• [Required action] A stretch of the entries below is to be set down exactly, running from the line with "passed is in force at once (R446). -/" through the line with "if d.twin.missing = 0", both included, and no other line.

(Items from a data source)
__________________________________________________

-- ==== Sys2Proof/Machine/RegMap.lean ====
section
/-! DEFINITION. The register map: every register and every field of the register tables of spec/02 to spec/19,
by the names of R5 (register and field joined by an underscore), each as a place in the register file; and the
access table of R7 that says, page kind by page kind, which fields a register has and what its reset word is. -/

namespace Sys2Proof.Machine

open Sys2Proof

/-- Key of the register word at byte offset `off` of page `p` (R34, R45): 1,024 words a page. -/
def rkey (p off : Nat) : Nat := p * 1024 + off / 4
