/-- INPUT_LOST (R460, R464, R466). -/
def inputLostOp (d : Dev) (a b : Bool) : Dev :=
  let lostA := a && d.pwr.inA
  let lostB := b && d.pwr.inB
  let old := d.pwr.src
  let d := d.modPwr (fun p => { p with inA := p.inA && !a, inB := p.inB && !b })
  if d.pwr.off = true ∨ (lostA = false ∧ lostB = false) then d
  else if d.pwr.gasp = true then d
  else if d.pwr.inA = false ∧ d.pwr.inB = false then startGasp d
  else if (old = 1 ∧ lostA = true) ∨ (old = 2 ∧ lostB = true) then
    (let d := (((d.modPwr (fun p => { p with src := 3 - old })).inc PWR_CNT_SWITCH).ist 0x08 0)
     if d.powered then raise d 0x08 0 else d)
  else
    (let d := d.inc PWR_CNT_BACKLOST
     if d.powered then raise d 0x08 1 else d)

/-- The words of the last-gasp record (R467, DEV_LGREC). -/
def gaspRecord (d : Dev) : List Word :=
  let ps := ((List.range 512).filter (fun p => populated d.part p && d.get (PG_FLT_VALID p) == 1)).take 64
  [word (2 ^ 31 + ps.length), word d.pwr.lgAt.1, word d.pwr.lgAt.2.1, word d.pwr.lgAt.2.2]
    ++ ps.map (fun p => word (p * 2 ^ 23 + bitsOf (d.getW (PG_FLT p)) 31 24 * 2 ^ 15 + bitsOf (d.getW (PG_FLT p)) 7 0))

/-- A record of KIND 0x05 on each uplink that is still linked (R464 step 3): that of the level 3 reaction of page 0x008 (R416; DEDUCED:
log entry 5). -/
def gaspSend (d : Dev) : Dev :=
  d.send (.lastGasp (d.evRec 5 8 (d.getW (PG_FLT 8)) (3 * 2 ^ 28 + d.get (PG_FLTX_COUNT 8))))

/-- LAST_GASP_RECORD (R464 step 3, R466, R467). -/
def gaspDone (s : State) : State :=
  let d := s.dev
  if d.pwr.gasp = false ∨ d.pwr.recorded = true ∨ d.powered = false then s
  else
    let d := gaspSend (d.modFlash (fun f => { f with lgrec := gaspRecord d }))
    let d := d.modPwr (fun p => { p with recorded := true })
    match d.pwr.returned with
    | some st => restart { s with dev := d.modPwr (fun p => { p with gasp := false }) } st 4
    | none => { s with dev := d }

/-- HOLD_EXHAUSTED (R464 step 4). -/
def holdEmpty (s : State) : State := if s.dev.pwr.gasp then powerOff s false else s

/-- INPUT_RETURN (R466): after step 3 the device restarts at once, before it the restart waits for step 3. -/
def inputBack (s : State) (x : Side) (st : Straps) : State :=
  if s.dev.pwr.gasp = false then s
  else
    let s := { s with dev := s.dev.modPwr (fun p => p.put x true) }
    if s.dev.pwr.recorded = true ∧ s.dev.powered = true then
      restart { s with dev := s.dev.modPwr (fun p => { p with gasp := false }) } st 4
    else { s with dev := s.dev.modPwr (fun p => { p with returned := some st }) }

/-- INPUT_VALID (R461): a lost input outside last gasp is present again. -/
def inputValidOp (d : Dev) (x : Side) : Dev := if d.pwr.gasp then d else d.modPwr (fun p => p.put x true)

/-- REVERT (R461). -/
def revertOp (d : Dev) : Dev :=
  let m := mainInput d.straps
  if d.pwr.off = true ∨ d.pwr.gasp = true ∨ d.get PWR_CFG_REVERT = 0 ∨ d.pwr.has m = false ∨ d.pwr.src = m.num + 1 then d
  else ((d.modPwr (fun p => { p with src := m.num + 1 })).inc PWR_CNT_REVERTS).ist 0x08 1

/-- HOLD_LOW (R463). -/
def holdLowOp (d : Dev) (cap : Nat) : Dev := raise ((d.set PWR_STAT_HOLDOK 0).set PWR_HOLD_CAP (min cap 65535)) 0x08 3

/-- HOLD_CHARGED (R463). -/
def holdChargedOp (d : Dev) (cap : Nat) : Dev :=
  if cap < 200 then d else condEnd ((d.set PWR_STAT_HOLDOK 1).set PWR_HOLD_CAP (min cap 65535)) 0x08 3
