-- ==== Sys2Proof/Machine/Twin.lean ====
section
/-! DEFINITION. Twin operation (18): heartbeats, headship, pairing, what crosses the link, and the joining of a part. -/

namespace Sys2Proof.Machine

open Sys2Proof

/-- HB_SEND (R445): the head's frame names what has started or ended on each channel since the last one. WAKE is 1 in the
frames of a head that has left vigil. -/
def hbSend (d : Dev) : Dev :=
  if linked d = false then d
  else
    let head := d.isHead
    let recs := if head then d.chans.filterMap (fun x => x.inFlight) else []
    let d := if head then { d with chans := d.chans.map (fun x => { x with inFlight := none }) } else d
    let st := d.get DEV_VIGSTAT_STATE
    twinSend d (.heartbeat head (twinReady d) (d.get DEV_SAFE_ACTIVE == 1) (head && st == 2)
      (head && st == 0 && d.has DEV_VIGSTAT_CAUSE) (d.tick % 2 ^ 24) recs)

/-- The part enters JOINING (R450). -/
def toJoining (d : Dev) : Dev := (d.set TWIN_STAT_ROLE 3).modTwin (fun t => { t with lineLow := true })

/-- Two heads (R455): the part with the higher identity prefix releases headship. -/
def split (o : Otp) (d : Dev) : Dev :=
  let d := (raise d 0x70 1).inc TWIN_CNT_SPLITS
  match d.twin.peer with
  | some p => if p.toNat < o.devId.toNat then releaseHead d else d
  | none => d

/-- What an HB frame tells (R445, R450, R452, R455). -/
def hbTake (o : Otp) (d : Dev) (f : HbFrame) : Dev :=
  let d := ((d.set TWIN_STAT_MISSED 0).setB TWIN_STAT_PREADY f.ready).modTwin (fun t => { t with lineLow := f.head })
  let d := d.forEach f.recs (fun d r => d.modChan r.ch (fun x => { x with peerFlight := some r }))
  let role := d.get TWIN_STAT_ROLE
  if f.head = false then d else if role = 0 then toJoining d else if role = 1 then split o d else d

/-- HB_RECEIVED (R445, R449): a frame whose tag fails is only counted (R442); the standby enters and leaves vigil on the head's notice. -/
def hbReceived (s : State) (f : HbFrame) : State :=
  if linked s.dev = false then s
  else if f.badTag = true then { s with dev := s.dev.inc TWIN_LNKCNT_BADTAG }
  else
    let standby := decide (s.dev.get TWIN_STAT_ROLE = 2)
    let s := { s with dev := hbTake s.otp s.dev f }
    if standby = false ∨ f.head = false then s
    else if f.vigil = true then
      (if s.dev.get DEV_VIGSTAT_STATE = 0 then { s with dev := vigilBegin s.dev } else s)
    else if f.wake = true then vigilLeave s .twin
    else s

/-- HB_MISSED (R452): a standby whose HEADSHIP line stays low does not take headship. -/
def hbMissed (d : Dev) : Dev :=
  let d := d.inc TWIN_STAT_MISSED
  if d.get TWIN_STAT_ROLE = 2 ∧ d.twin.lineLow = true then raise d 0x70 0 else d

/-- The entry that the old head had on the wire and whose delivery was not observed is QUEUED again (R454). -/
def resumeChan (d : Dev) (c : Nat) : Dev :=
  let d' := d.modChan c (fun x => { x with peerFlight := none })
  match (d.chan c).peerFlight with
  | none => d'
  | some r =>
    if r.outcome ≠ 0 then d'
    else match d.entry c r.idx with
      | none => d'
      | some e => putEntry d' c { e with st := 1, att := min (e.att + 1) 15, copy := none, since := d.aon.cycles }

/-- A standby takes headship (R452, R454). A standby that lacks the DELTA of the last commit point raises TWIN_JOIN
(R457). -/
def takeHeadship (d : Dev) : Dev :=
  if d.get TWIN_STAT_ROLE ≠ 2 then d
  else
    let d := (((d.set TWIN_STAT_ROLE 1).inc TWIN_CNT_TAKEOVERS).ist 0x70 0).modTwin (fun t => { t with lineLow := false })
    let d := d.forEach d.chanList resumeChan
    if d.twin.commitOk then d else raise d 0x70 2

/-- ABDICATE_FRAME (R452): the frame arrives on a paired link. One whose tag fails is a frame of no known type, which HB_RECEIVED
counts (R442: log entry 5). -/
def abdicateArrives (d : Dev) : Dev := if linked d = false then d else takeHeadship d

/-- Core cycles for which HEADSHIP stays high before a part in START takes it (R450). -/
def startCycles (d : Dev) : Nat := if d.get TWIN_CFG_PREF = 1 then 3250 else 13250

/-- START_TIMEOUT (R450): HEADSHIP has stayed high since the release of reset. -/
def startTimeout (d : Dev) : Dev :=
  if d.get TWIN_STAT_ROLE = 0 ∧ d.twin.lineLow = false then
    (d.pass (d.aon.release + startCycles d - d.aon.cycles)).set TWIN_STAT_ROLE 1
  else d

/-- HEADSHIP_LOW (R450). -/
def headshipLow (d : Dev) : Dev := if d.get TWIN_STAT_ROLE = 0 then toJoining d else d

/-- SAFE_STATE_ABDICATION (R420 step 4): every awake channel has delivered its safe entries, or the second commit point after
the entry has come, and a ready partner exists. -/
def safeAbdication (d : Dev) : Dev :=
  let done := d.chanList.all (fun c => 3 ≤ d.get (CHC_CURSTAT_STATE c) || !d.running (pCHC c)
    || !(d.chan c).tx.any (fun e => e.safe))
  if d.get DEV_SAFE_ACTIVE = 1 ∧ d.get DEV_SAFE_ABD = 0 ∧ d.isHead = true ∧ linked d = true ∧ d.get TWIN_STAT_PREADY = 1
      ∧ (done = true ∨ 2 ≤ (d.tick16 + 65536 - d.get DEV_SAFE_TICK) % 65536) then
    (releaseHead (((twinSend d .abdicateFrame).inc TWIN_CNT_ABDICATIONS).ist 0x70 1)).set DEV_SAFE_ABD 1
  else d

/-- The partner that TWIN_PEER names (R443). -/
def namedPeer (d : Dev) : Nat :=
  ((d.getW (TWIN_PEER 0) * 2 ^ 32 + d.getW (TWIN_PEER 1)) * 2 ^ 32 + d.getW (TWIN_PEER 2)) * 2 ^ 32 + d.getW (TWIN_PEER 3)

/-- Synchronisation starts over at a phase (R444, R456). -/
def resync' (d : Dev) (phase : Nat) : Dev :=
  ((d.set TWIN_SYNC_PHASE phase).set TWIN_SYNC_PCT 0).modTwin (fun t =>
    { t with gotActive := t.gotActive && 1 < phase, gotKeys := t.gotKeys && 2 < phase,
             gotSnapshot := false, deltas := 0, missing := 0, commitOk := false })

/-- TWIN_LINK_UP (R443): pairing starts. -/
def twinUp (d : Dev) : Dev :=
  if linked d then d else twinSend (d.modTwin (fun t => { t with upAt := d.aon.cycles })) .twinPair

/-- The partner is accepted; a part without headship starts to synchronise (R443, R456). -/
def pairDone (d : Dev) (m : PairMsg) : Dev :=
  let d := ((d.set TWIN_STAT_LINK 1).set TWIN_STAT_MISSED 0).modTwin (fun t => { t with peer := some m.peer, keys := t.keys + 1 })
  if d.isHead then d else resync' d 1

/-- PAIR (R443, R444). -/
def pairOp (d : Dev) (m : PairMsg) : Dev :=
  if m.whole = false then twinSend d .twinPair
  else if m.sigOk = true ∧ (m.peer.toNat = namedPeer d ∨ (namedPeer d = 0 ∧ d.isHead = false)) then pairDone d m
  else raise d 0x70 3

/-- TWIN_LINK_DOWN. -/
def twinDown (d : Dev) : Dev :=
  if linked d = false then d
  else
    let d := ((d.set TWIN_STAT_LINK 0).inc TWIN_LNKCNT_DROPS).ist 0x70 4
    (resync' (d.set TWIN_STAT_PREADY 0) 0).modTwin (fun t => { t with peer := none })

/-- TWIN_REKEY (R443): a fresh twin key; heartbeats go on. -/
def twinRekey (d : Dev) : Dev := if linked d then d.modTwin (fun t => { t with keys := t.keys + 1 }) else d

/-- The part takes what the head sends: it is linked, without headship, and synchronises or is synchronised. -/
def follows (d : Dev) : Bool := linked d && (d.get TWIN_STAT_ROLE == 2 || d.get TWIN_STAT_ROLE == 3)

/-- A synchronisation that fails stops until the next link-up (R456). -/
def joinStops (d : Dev) : Dev := raise (resync' d 0) 0x70 2

/-- JOIN_TIMEOUT (R456): 10 s after link-up. -/
def joinTimeout (d : Dev) : Dev :=
  if follows d = true ∧ 1 ≤ d.get TWIN_SYNC_PHASE ∧ d.get TWIN_SYNC_PHASE ≤ 4 then
    joinStops (d.pass (d.twin.upAt + 10000 * msCycles - d.aon.cycles))
  else d

/-- A value for an RWS register that the head holds for its next commit point; one that belongs to a commit point that has
passed is in force at once (R446). -/
def twinShadow (d : Dev) (k m v : Nat) : Dev :=
  match regRow (k / 1024) (k % 1024 * 4) with
  | none => d
  | some r =>
    let m := m &&& rowMask r (fun f => f.1 == .rws)
    if d.twin.missing = 0 then d.shadow k m v else d.setW k (blend (d.getW k) m v)

/-- Fence states, node scores, TEC and REC of a channel (R190, R446). The hold of a fence that the partner reports counts from the tick
in which the report arrives (DESIGN CHOICE: log entry 42). -/
def twinConfine (d : Dev) (c t r fence : Nat) (scores : List (Nat × Nat)) : Dev :=
  let was := d.getW (CHS_FENCE c)
  let d := ((d.set (CHS_TEC_TEC c) (min t 511)).set (CHS_REC_REC c) (min r 255)).set (CHS_TEC_STATE c) (confState t r)
  let d := d.setB (CHS_TEC_WARN c) (96 ≤ t || 96 ≤ r)
  let d := d.setW (CHS_FENCE c) (putBit fence 0 false)
  let d := d.forEach scores (fun d e =>
    if e.1 = 0 ∨ 31 < e.1 then d
    else ((d.set (CHS_NODE_SCORE c e.1) e.2).set (CHS_NODE_WARN c e.1) (b2n (decide (96 ≤ e.2)))).setBit (CHS_WARNM c) e.1 (96 ≤ e.2))
  d.forEach (List.range 32) (fun d a =>
    if a = 0 ∨ bitOf was a = bitOf fence a then d
    else
      let d := d.set (CHS_NODE_FENCED c a) (b2n (bitOf fence a))
      let hold (l : List (Nat × Nat)) : List (Nat × Nat) :=
        if bitOf fence a then bindKey a (d.tick + 1 + d.get (CHS_FENCEHOLD_HOLD c)) l else l.filter (fun e => e.1 != a)
      d.modChan c (fun x => { x with fenceUntil := hold x.fenceUntil }))

/-- Curfew state, awake mask and vetoes of a channel (R446). -/
def twinCurfew (d : Dev) (c st awake veto : Nat) : Dev :=
  let was := d.get (CHC_CURSTAT_STATE c)
  let d := ((d.set (CHC_CURSTAT_STATE c) st).set (CHC_QGMASK_AWAKE c) awake).set (CHC_VETO_MASK c) veto
  if was = st then d
  else (if st = 4 then waitAfter d c 50000 else d).modChan c (fun x =>
    { x with callTick := if st = 1 then d.tick else x.callTick, wakeNs := if st = 4 then d.nowNs else x.wakeNs })

/-- A queue entry of the head as its descriptor spells it. -/
def twinEntry (d : Dev) (i w0 w1 w3 : Nat) : TxEntry :=
  { idx := i, qt := bitsOf w0 31 30, c := bitsOf w0 24 22, ec := bitsOf w3 27 25, mid := bitsOf w0 21 0,
    slot := bitsOf w1 15 0, retry := bitsOf w1 31 28, ntf := bitOf w1 27, w := 0, att := bitsOf w3 23 20,
    proms := bitsOf w3 19 16, st := if bitsOf w3 31 28 = 2 then 1 else bitsOf w3 31 28, copy := none,
    pushed := d.aon.cycles, since := d.aon.cycles, due := 0, owner := none, window := d.tick, handle := none, safe := false, keyFrame := false, aborting := false }

/-- A transmit descriptor pushed, aborted or ended, and the payload of an attempt (R446). -/
def twinDesc (d : Dev) (c i : Nat) (w0 w1 w2 w3 : Word) (queued : Bool) (payload : List Byte) : Dev :=
  let d := (((d.setDesc i 0 w0.toNat).setDesc i 1 w1.toNat).setDesc i 2 w2.toNat).setDesc i 3 w3.toNat
  let d := if payload = [] then d else d.setMemB (granAddr (bitsOf w2.toNat 16 0)) (payload.take 512)
  let d := d.modChan c (fun x => { x with tx := x.tx.filter (fun e => e.idx != i)
      ++ (if queued then [twinEntry d i w0.toNat w1.toNat w3.toNat] else []) })
  qstat d c

/-- A key of the head: the count of its uses goes on when the part holds it already. -/
def twinKey (was : List (Option EpKey)) (k : Option (Nat × BitVec 256)) : Option EpKey :=
  k.map (fun e => match was.find? (fun o => match o with | some y => y.key == e.2 | none => false) with
    | some (some y) => y
    | _ => ⟨e.1, e.2, 0, false⟩)

/-- The epoch keys of a channel and their states (R245, R446). -/
def twinKeys (d : Dev) (c : Nat) (old cur next : Option (Nat × BitVec 256)) (ep : EpochWire) : Dev :=
  let d := (((d.set (CHX_EPSTAT_POSTP c) ep.postp).set (CHX_EPSTAT_ACT c) ep.last)).set (CHX_CONFIRM_MASK c) (ep.confirm / 2)
  d.modChan c (fun x =>
    let was := [x.old, x.cur, x.next]
    { x with old := twinKey was old, cur := twinKey was cur, next := twinKey was next, epWant := ep.want, epStart := ep.start,
             epDeadline := ep.deadline, epLast := ep.last })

__________________________________________________

• [Answer space]
passed is in force at once (R446). -/
def twinShadow (d : Dev) (k m v : Nat) : Dev :=
  match regRow (k / 1024) (k % 1024 * 4) with
  | none => d
  | some r =>
    let m := m &&& rowMask r (fun f => f.1 == .rws)
    if d.twin.missing = 0 then d.shadow k m v else d.setW k (blend (d.getW k) m v)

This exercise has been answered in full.